Exercise objective: Look for the word "List" in the data below, and copy every line that holds it.

::::

/-- MQUAD_RENDEZVOUS (10 R254): the four cores of a quad have issued it. Wicks that name different tiles trap, all four; one that may not
own the tile traps ownership (10 R243 check 4); otherwise the wicks own the tile (10 R237), which joins or dissolves. -/
def execMquadRendezvous (g q : Nat) (s : State) : Host.Outcome State Fault Refusal :=
  let cores := quadCores (4 * q)
  let ws := cores.filterMap fun c => (quadWaiter s g c).map fun x => (c, x)
  match ws with
  | (_, (_, join, a)) :: _ =>
    if ws.length != 4 then .next s
    else if ws.all fun x => x.2.2 == (join, a) then
      let tile := BitVec.ofNat 2 a.val
      match memberTraps g (fun c w => if mayOwnIn s g c w tile then none else some (.ownership, tile.zeroExtend 64))
          (ws.map fun x => (x.1, x.2.1)) s with
      | (s', false) => .next s'
      | (_, true) =>
        let s := s.modGang g fun G => { G with quadMode := tabPut G.quadMode q { joined := if join then some a else none } }
        .next (ws.foldl (fun s (c, w, _) =>
          ((takeTileIn s g c w tile).modWick g c w fun W => { W with vstart := 0 }).done
            { gang := g, core := c, who := .wick w }) s)
    else
      let s := ws.foldl (fun s (c, w, j, b) =>
        wickFault s g c w .illegal (wordOf (if j then .mquadJ (BitVec.ofNat 2 b.val) else .mquadL (BitVec.ofNat 2 b.val)))) s
      .next (dissolve s g (4 * q))
  | [] => .next s

/-- What the members of a joint step must agree in (10 R255). -/
def jointKey (W : Wick) (i : Instr) : Instr × BitVec 4 × BitVec 4 × BitVec 15 × BitVec 3 × BitVec 18 :=
  (i, W.vrows, W.vlcapLg, W.mkBase, W.mkReg, W.vstart)

/-- The trap of a member of a joint step whose four members agree: alignment, ownership, tensor (10 R243 checks 2, 4 and 5). -/
def jointTrap (s : State) (g c : Nat) (w : Fin 8) (i : Instr) : Option (Cause × Word) :=
  let W := s.wick g c w
  let a := (matFields i).2.2.1
  let aligned : Bool := match i with
    | .mxpt _ sel x y _ _ _ => mxptAligned W sel x y
    | .mxp _ x y _ | .mxpi _ x y _ _ | .mter _ x y _ _ => (regGroups W x y).isSome
    | _ => true
  if W.fetch.isSome then none
  else if !aligned then some (.illegal, wordOf i)
  else if !mayOwnIn s g c w a then some (.ownership, a.zeroExtend 64)
  else match matOperands s g c w i with
  | .error (e, v) => some (e, v.getD (wordOf i))
  | .ok _ => none

/-- The operands of a member of a joint step: as read when the step began, or as they stand (12 R288). -/
def jointOperands (s : State) (g c : Nat) (w : Fin 8) (i : Instr) : MatOperand × MatOperand :=
  match (s.wick g c w).fetch with
  | some F => (F.a, F.b)
  | none => match matOperands s g c w i with
    | .ok o => o
    | .error _ => (.reg [] 1, .reg [] 1)

/-- JOINT_STEP (10 R255): the four members have issued; those that disagree trap illegal, all four; one that fails a later check traps alone
(10 R243); core q takes A from qcore 2 × (q div 2) and B from qcore q mod 2. -/
def execJointStep (g q : Nat) (s : State) : Host.Outcome State Fault Refusal :=
  let cores := quadCores (4 * q)
  let ws := cores.filterMap fun c => (jointWaiter s g c).map fun x => (c, x.1, x.2)
  match ws with
  | (c0, w0, i) :: _ =>
    if ws.length != 4 then .next s
    else
      let (fa, fb, a, m) := matFields i
      let wick (k : Nat) : Fin 8 := (ws.getD k (c0, w0, i)).2.1
      let W0 := s.wick g c0 w0
      let members : List Member := (natsFrom 0 4).map fun k => { core := 4 * q + k, wick := wick k, a := k / 2, b := k % 2 }
      let job (sa sb : List Supply) : MatJob :=
        { instr := i, gang := g, tile := a, mask := m, fa := fa, fb := fb, depth := W0.depth fa fb, sa := sa, sb := sb
          members := members }
      if !ws.all fun x => jointKey (s.wick g x.1 x.2.1) x.2.2 == jointKey W0 i then
        .next ((job [] []).trapAll ((job [] []).unpin s) .illegal (wordOf i))
      else match memberTraps g (fun c w => jointTrap s g c w i) (ws.map fun x => (x.1, x.2.1)) s with
      | (s', false) => .next s'
      | (_, true) =>
        let op (k : Nat) : MatOperand × MatOperand := jointOperands s g (4 * q + k) (wick k) i
        let sup (k : Nat) (o : MatOperand) (code lanes : Nat) : Supply :=
          { core := 4 * q + k, wick := wick k, op := o, code := code, lanes := lanes }
        let j := job [sup 0 (op 0).1 fa 128, sup 2 (op 2).1 fa 128] [sup 0 (op 0).2 fb 256, sup 1 (op 1).2 fb 256]
        let s := members.foldl (fun s k => flushStores s { gang := g, core := k.core, who := .wick k.wick }) s
        let s := (members.zip (natsFrom 0 4)).foldl (fun s (k, n) =>
          ((takeTileIn s g k.core k.wick a).modCore g k.core fun C => { C with resident := a.toFin }).modWick g k.core k.wick fun W =>
            { W with fetch := some { instr := i, a := (op n).1, b := (op n).2, joint := true } }) s
        .next (j.run (s.gang g).vf (j.depth / 16 + 2) s W0.vstart.toNat)
  | [] => .next s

::::

Worked solution:
      let members : List Member := (natsFrom 0 4).map fun k => { core := 4 * q + k, wick := wick k, a := k / 2, b := k % 2 }
      let job (sa sb : List Supply) : MatJob :=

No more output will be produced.